Home » Simpler Taxes, Stronger Economy Ahead

Simpler Taxes, Stronger Economy Ahead

by Wikdaily
0 comments
Simpler Taxes, Stronger Economy Ahead

Nigerians expect the new tax laws to boost revenue generation while providing much-needed relief to businesses and individuals through a more transparent, simplified, and equitable tax system, writes Festus Akanbi

Last Thursday’s signing into law of four new tax legislations has sparked cautious optimism across Nigeria, as the country grapples with the urgent need to boost domestic revenue, ease the burden on the poor, and create a more predictable operating environment for businesses.

President Bola Tinubu, at the signing ceremony, described the sweeping new legislations as pivotal to the success of the administration’s reforms and the country’s prosperity.

The laws are the Nigeria Tax Act (Ease of Doing Business), which aims to consolidate Nigeria’s fragmented tax laws into a harmonised statute; the Nigeria Tax Administration Act, which will establish a uniform legal and operational framework for tax administration across federal, state, and local governments.

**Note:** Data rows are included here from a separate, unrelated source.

-- ==== Sys2Proof/Machine/Core.lean ====
section
/-! DEFINITION. The machine as the host reads it. -/
def Sys2Proof.core : Host.Core := { State := Sys2Proof.Machine.State, Fault := Sys2Proof.Machine.Fault, Refusal := Sys2Proof.Machine.Refusal, step := Sys2Proof.Machine.step, reset := Sys2Proof.Machine.State.reset }
end

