-- ==== Sys2Proof/Certificates/Slice0/Obligations.lean ====
section
/-! DEFINITION. What is claimed of the model. -/

section
open Sys2Proof Sys2Proof.Machine

/-- A step takes the command at the front of the queue and carries it out on the state with the queue's rest. -/
def Obligations.StepRunsFront : Prop :=
  ∀ (c : Instr) (cs : List Instr) (s : State), step { s with pending := c :: cs } = exec c { s with pending := cs }

/-- On an empty queue a step lets one unit of 25 ns pass. That it does is the model's choice (log 1). -/
def Obligations.IdleStepTicks : Prop :=
  ∀ (s : State), s.pending = [] → step s = .next (idleTick s) ∧ (idleTick s).up = s.up + 1 ∧ (idleTick s).pending = []

/-- Carrying out a command leaves the queue as it is. -/
def Obligations.QueueUntouched : Prop :=
  ∀ (c : Instr) (s t : State), exec c s = .next t → t.pending = s.pending

/-- No command stops the block: each answers a next state on every state. -/
def Obligations.EveryCommandAnswers : Prop :=
  ∀ (c : Instr) (s : State), ∃ t, exec c s = .next t

/-- What the spec gives for power-on reset (R43, R44, R48, R654, R696, R698, R701). -/
def Obligations.ResetValues : Prop :=
  State.reset.sys.windowReady = false ∧ State.reset.sys.sbOut = none ∧
  State.reset.sys.bootResult = 0x01 ∧ State.reset.sys.readMode = 0 ∧ State.reset.sys.bootCs = 0 ∧
  State.reset.sys.bootSlot = 0 ∧ State.reset.sys.attempts = 0 ∧ State.reset.sys.lead = .s ∧
  State.reset.sys.partNum = 0x00001048 ∧
  State.reset.sys.power = .boot ∧ State.reset.sys.bootHold = false ∧ State.reset.sys.halfOk = ⟨false, false⟩ ∧
  (∀ n, mbAt State.reset n = {}) ∧
  State.reset.sys.jobs = [] ∧ State.reset.sys.ended = [] ∧ State.reset.sys.nextJob = 1 ∧
  State.reset.sys.report = [] ∧
  State.reset.ev.sticky = 0 ∧ ∀ n, State.reset.ev.en.getLsbD n = isDefined n

/-- What the invariants claim of every step holds at reset. -/
def Obligations.InvariantsAtReset : Prop :=
  cascade State.reset.pw.steps = true ∧ JobTable State.reset ∧ MailWf State.reset

/-- The frame of every command, for the mailboxes, the running settings, the jobs, the flash, the sideband answer, the rest
of the host part, the event state and the counter of free values: a part outside its footprint is as it was. -/
def Obligations.FrameHostPart : Prop :=
  ∀ (c : Instr) (s t : State), exec c s = .next t →
    ∀ q ∈ [StatePart.mail, .settings, .jobs, .flash, .sideband, .host, .events, .free],
      q ∉ footprint c → q.same s t

/-- The frame of every command, for the pixel front end, event timing, the hit path, the trigger engine and the waveform
engine with its memories: a part outside its footprint is as it was. -/
def Obligations.FrameSignalChain : Prop :=
  ∀ (c : Instr) (s t : State), exec c s = .next t →
    ∀ q ∈ [StatePart.frontEnd, .timing, .hitPath, .trigger, .waveform],
      q ∉ footprint c → q.same s t

/-- The frame of every command, for the burst buffer and its memory, compression, the links, the time core and the clock of
the model: a part outside its footprint is as it was. -/
def Obligations.FrameDataPath : Prop :=
  ∀ (c : Instr) (s t : State), exec c s = .next t →
    ∀ q ∈ [StatePart.buffer, .compression, .links, .time, .clock],
      q ∉ footprint c → q.same s t

/-- The frame of every command, for power and the governor, slow control, the calibration light, the safety partition,
redundancy and the supply sequencer: a part outside its footprint is as it was. -/
def Obligations.FrameServices : Prop :=
  ∀ (c : Instr) (s t : State), exec c s = .next t →
    ∀ q ∈ [StatePart.power, .slowControl, .light, .safety, .redundancy, .sequencer],
      q ∉ footprint c → q.same s t

/-- Sideband, window and control-packet commands run as the host window rules say: where a command is due, its own effect,
whole, is the next state. The rule of each command stands above its clause. -/
def Obligations.HostWindowRuns : Prop :=
  -- SB_READ (R46)
  (∀ (addr : Word) (words : Nat) (s : State),
    (!s.sys.por) = true →
    exec (.sbRead addr words) s = .next (
      onSys (fun x => { x with sbOut := some (
        if s.sys.windowReady ∧ addr.toNat % 4 = 0 then windowReads s addr.toNat words
        else List.replicate (4 * words) 0) }) s)) ∧
  -- SB_WRITE (R46)
  (∀ (addr : Word) (data : List Byte) (s : State),
    (!s.sys.por) = true →
    exec (.sbWrite addr data) s = .next (
      if s.sys.windowReady ∧ addr.toNat % 4 = 0 then
        let s := onSys (fun x => { x with discarded := decide (data.length % 4 ≠ 0), sbOut := none }) s
        windowWrites addr.toNat (wordsOf data) s
      else onSys (fun x => { x with discarded := true, sbOut := none }) s)) ∧
  -- SB_STATUS (R46)
  (∀ (s : State),
    (!s.sys.por) = true →
    exec (.sbStatus) s = .next (
      onSys (fun x => { x with sbOut := some (b1 (word [(0, bitNat x.windowReady), (1, bitNat x.bootHold),
        (2, bitNat x.discarded)])) }) s)) ∧
  -- SB_UNKNOWN_COMMAND (R46)
  (∀ (cmd : Byte) (s : State),
    (!s.sys.por && decide (cmd ≠ 0x0B ∧ cmd ≠ 0x02 ∧ cmd ≠ 0x05)) = true →
    exec (.sbUnknownCommand cmd) s = .next (onSys (fun x => { x with sbOut := none }) s)) ∧
  -- WINDOW_WRITE (R40)
  (∀ (addr w : Word) (s : State),
    (!s.sys.por && s.sys.windowReady) = true →
    exec (.windowWrite addr w) s = .next (windowWrite addr.toNat w s)) ∧
  -- EVENT_STICKY_CLEAR (R654)
  (∀ (k : Nat) (w : Word) (s : State),
    (!s.sys.por && s.sys.windowReady && decide (k < 20)) = true →
    exec (.eventStickyClear k w) s = .next (stickyClear k w s)) ∧
  -- CTRL_READ (R445)
  (∀ (rq : CtrlReq) (s : State),
    ctrlArrives rq s = true →
    exec (.ctrlRead rq) s = .next (
      let s := lkStat rq.group 6 1 s
      ctrlAnswer rq (ctrlHead rq 0 ++ (if ctrlResult rq = 0 then windowReads s rq.addr rq.count else [])) s)) ∧
  -- CTRL_WRITE (R445)
  (∀ (rq : CtrlReq) (s : State),
    ctrlArrives rq s = true →
    exec (.ctrlWrite rq) s = .next (
      let s := lkStat rq.group 6 1 s
      if ctrlResult rq = 0 then
        if rq.data.length < rq.count then raise 417 [] s
        else ctrlAnswer rq (ctrlHead rq 1) (windowWrites rq.addr (rq.data.take rq.count) s)
      else ctrlAnswer rq (ctrlHead rq 1) s))
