/-! BbOps -/

@[simp] theorem bbStat_hide [May m .events] [May m .buffer] (a0) (a1) (a2) (s : State) : hide m (bbStat a0 a1 a2 s) = hide m s := by simp [bbStat]
@[simp] theorem bbBytes_hide [May m .events] [May m .buffer] (a0) (a1) (a2) (s : State) : hide m (bbBytes a0 a1 a2 s) = hide m s := by simp [bbBytes]
@[simp] theorem peakFill_hide [May m .buffer] (a0) (s : State) : hide m (peakFill a0 s) = hide m s := by simp [peakFill]
@[simp] theorem releasePage_hide [May m .events] [May m .buffer] (a0) (s : State) : hide m (releasePage a0 s) = hide m s := by simp [releasePage]
@[simp] theorem releasePages_hide [May m .events] [May m .buffer] (a0) (s : State) : hide m (releasePages a0 s) = hide m s := by simp [releasePages]
@[simp] theorem dropErrs_hide [May m .events] [May m .buffer] (a0) (a1) (a2) (s : State) : hide m (dropErrs a0 a1 a2 s) = hide m s := by simp [dropErrs]
@[simp] theorem drainQueue_hide [May m .buffer] (a0) (s : State) : hide m (drainQueue a0 s) = hide m s := by simp [drainQueue]
@[simp] theorem moveWord_hide [May m .events] [May m .buffer] (a0) (a1) (s : State) : hide m (moveWord a0 a1 s) = hide m s := by
  unfold moveWord; (repeat' split) <;> simp
@[simp] theorem takeChunk_hide [May m .events] [May m .buffer] (a0) (a1) (a2) (s : State) : hide m (takeChunk a0 a1 a2 s) = hide m s := by simp [takeChunk]
@[simp] theorem dropChunks_hide [May m .events] [May m .buffer] (q) : ∀ (l : List (List Nat)) (s : State), hide m (dropChunks q l s) = hide m s
  | [], s => by simp [dropChunks]
  | p :: r, s => by
    unfold dropChunks; split
    · rfl
    · simp [dropChunks_hide q r]
@[simp] theorem spillChunk_hide [May m .events] [May m .buffer] (a0) (s : State) : hide m (spillChunk a0 s) = hide m s := by simp [spillChunk]
@[simp] theorem relieveTail_hide [May m .events] [May m .buffer] (a0) (s : State) : hide m (relieveTail a0 s) = hide m s := by simp [relieveTail]
@[simp] theorem wakeUnits_hide [May m .compression] (a0) (s : State) : hide m (wakeUnits a0 s) = hide m s := by simp [wakeUnits]
@[simp] theorem placeFrame_hide [May m .events] [May m .buffer] [May m .compression] (a0) (a1) (s : State) : hide m (placeFrame a0 a1 s) = hide m s := by simp [placeFrame]
@[simp] theorem closeFrame_hide [May m .events] [May m .buffer] [May m .compression] (a0) (a1) (s : State) : hide m (closeFrame a0 a1 s) = hide m s := by simp [closeFrame]
@[simp] theorem closeAll_hide [May m .events] [May m .buffer] [May m .compression] (a0) (s : State) : hide m (closeAll a0 s) = hide m s := by simp [closeAll]
@[simp] theorem lossTotal_hide [May m .hitPath] (a0) (a1) (s : State) : hide m (lossTotal a0 a1 s) = hide m s := by simp [lossTotal]
@[simp] theorem writeLoss_hide [May m .events] [May m .hitPath] [May m .buffer] [May m .compression] (a0) (a1) (a2) (s : State) : hide m (writeLoss a0 a1 a2 s) = hide m s := by simp [writeLoss]
@[simp] theorem noteLoss_hide [May m .hitPath] (a0) (a1) (s : State) : hide m (noteLoss a0 a1 s) = hide m s := by simp [noteLoss]
@[simp] theorem flushLosses_hide [May m .events] [May m .hitPath] [May m .buffer] [May m .compression] (a0) (s : State) : hide m (flushLosses a0 s) = hide m s := by simp [flushLosses]
@[simp] theorem replaceFrames_hide [May m .events] [May m .hitPath] [May m .buffer] (q n k l) (s : State) : hide m (replaceFrames q n k l s) = hide m s := by
  unfold replaceFrames; dsimp only; (repeat' split) <;> simp
@[simp] theorem dropOldestStep_hide [May m .events] [May m .hitPath] [May m .buffer] (a0) (s : State) : hide m (dropOldestStep a0 s) = hide m s := by
  unfold dropOldestStep; dsimp only; (repeat' split) <;> simp
@[simp] theorem lossStart_hide [May m .events] [May m .frontEnd] [May m .hitPath] (a0) (s : State) : hide m (lossStart a0 s) = hide m s := by simp [lossStart]
@[simp] theorem lossEnd_hide [May m .events] [May m .hitPath] [May m .buffer] [May m .compression] (a0) (s : State) : hide m (lossEnd a0 s) = hide m s := by simp [lossEnd]
@[simp] theorem lossEval_hide [May m .events] [May m .frontEnd] [May m .hitPath] [May m .buffer] [May m .compression] (a0) (s : State) : hide m (lossEval a0 s) = hide m s := by simp [lossEval]
@[simp] theorem appendRecord_hide [May m .events] [May m .buffer] [May m .compression] (a0) (a1) (s : State) : hide m (appendRecord a0 a1 s) = hide m s := by
  unfold appendRecord; dsimp only; (repeat' split) <;> simp
@[simp] theorem putWith_hide [May m .events] [May m .frontEnd] [May m .hitPath] [May m .buffer] [May m .compression] (p z) (f : Nat → State → State) (s : State) (h : ∀ q s, hide m (f q s) = hide m s) :
    hide m (putWith p z f s) = hide m s := by
  unfold putWith; dsimp only; (repeat' split) <;> simp [h]
@[simp] theorem putRecord_hide [May m .events] [May m .frontEnd] [May m .hitPath] [May m .buffer] [May m .compression] (a0) (s : State) : hide m (putRecord a0 s) = hide m s := by simp [putRecord]
@[simp] theorem putFrame_hide [May m .events] [May m .frontEnd] [May m .hitPath] [May m .buffer] [May m .compression] (a0) (a1) (a2) (s : State) : hide m (putFrame a0 a1 a2 s) = hide m s := by simp [putFrame]
@[simp] theorem putLossRecord_hide [May m .events] [May m .frontEnd] [May m .hitPath] [May m .buffer] [May m .compression] (a0) (a1) (a2) (s : State) : hide m (putLossRecord a0 a1 a2 s) = hide m s := by
  unfold putLossRecord; (repeat' split) <;> simp
@[simp] theorem lossEvalAll_hide [May m .events] [May m .frontEnd] [May m .hitPath] [May m .buffer] [May m .compression] (s : State) : hide m (lossEvalAll s) = hide m s := by simp [lossEvalAll]
@[simp] theorem updateQueue_hide [May m .events] [May m .buffer] (a0) (s : State) : hide m (updateQueue a0 s) = hide m s := by simp [updateQueue]
@[simp] theorem updateQueues_hide [May m .events] [May m .buffer] (s : State) : hide m (updateQueues s) = hide m s := by simp [updateQueues]
@[simp] theorem startReset_hide [May m .buffer] (a0) (s : State) : hide m (startReset a0 s) = hide m s := by simp [startReset]
@[simp] theorem finishReset_hide [May m .events] [May m .frontEnd] [May m .hitPath] [May m .buffer] [May m .compression] (a0) (s : State) : hide m (finishReset a0 s) = hide m s := by simp [finishReset]
@[simp] theorem upsetWords_hide [May m .buffer] (a0) (a1) (a2) (s : State) : hide m (upsetWords a0 a1 a2 s) = hide m s := by simp [upsetWords]
@[simp] theorem demandWord_hide [May m .events] (a0) (s : State) : hide m (demandWord a0 s) = hide m s := by
  unfold demandWord; (repeat' split) <;> simp
@[simp] theorem skipDescriptor_hide [May m .events] [May m .frontEnd] [May m .hitPath] [May m .buffer] [May m .compression] (a0) (s : State) : hide m (skipDescriptor a0 s) = hide m s := by
  unfold skipDescriptor; dsimp only; (repeat' split) <;> simp
@[simp] theorem takeFrame_hide [May m .events] [May m .frontEnd] [May m .hitPath] [May m .buffer] [May m .compression] (a0) (a1) (s : State) : hide m (takeFrame a0 a1 s).2 = hide m s := by
  unfold takeFrame; dsimp only; (repeat' split) <;> simp
@[simp] theorem retirePage_hide [May m .events] [May m .frontEnd] [May m .hitPath] [May m .buffer] [May m .compression] (a0) (s : State) : hide m (retirePage a0 s) = hide m s := by simp [retirePage]
@[simp] theorem weakLine_hide [May m .events] [May m .frontEnd] [May m .hitPath] [May m .buffer] [May m .compression] (a0) (s : State) : hide m (weakLine a0 s) = hide m s := by
  unfold weakLine; dsimp only; (repeat' split) <;> simp
@[simp] theorem watchCorrected_hide [May m .events] [May m .frontEnd] [May m .hitPath] [May m .buffer] [May m .compression] (a0) (s : State) : hide m (watchCorrected a0 s) = hide m s := by
  unfold watchCorrected; (repeat' split) <;> simp
@[simp] theorem trained_hide [May m .events] [May m .buffer] (a0) (s : State) : hide m (trained a0 s) = hide m s := by simp [trained]
@[simp] theorem mapEffect_hide [May m .events] [May m .buffer] [May m .compression] (a0) (a1) (s : State) : hide m (mapEffect a0 a1 s) = hide m s := by simp [mapEffect]
@[simp] theorem resize_hide [May m .events] [May m .frontEnd] [May m .hitPath] [May m .buffer] [May m .compression] (a0) (s : State) : hide m (resize a0 s) = hide m s := by simp [resize]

Others are the Nigeria Revenue Service (Establishment) Act, which repeals the current Federal Inland Revenue Service Act and creates a more autonomous and performance-driven national revenue agency— the Nigeria Revenue Service (NRS); and the Joint Revenue Board (Establishment) Act, which provides for a formal governance structure to facilitate cooperation between revenue authorities at all levels of government.

Fiscal Sustainability

These reforms, aimed at expanding the tax net, improving compliance, and curbing arbitrary levies, are seen as a bold step toward fiscal sustainability. For a nation struggling with mounting debt and dwindling oil revenues, the new tax framework offers a glimmer of hope, promising not only to strengthen government finances but also to foster economic inclusiveness by protecting low-income earners and reducing the cost of doing business in the country.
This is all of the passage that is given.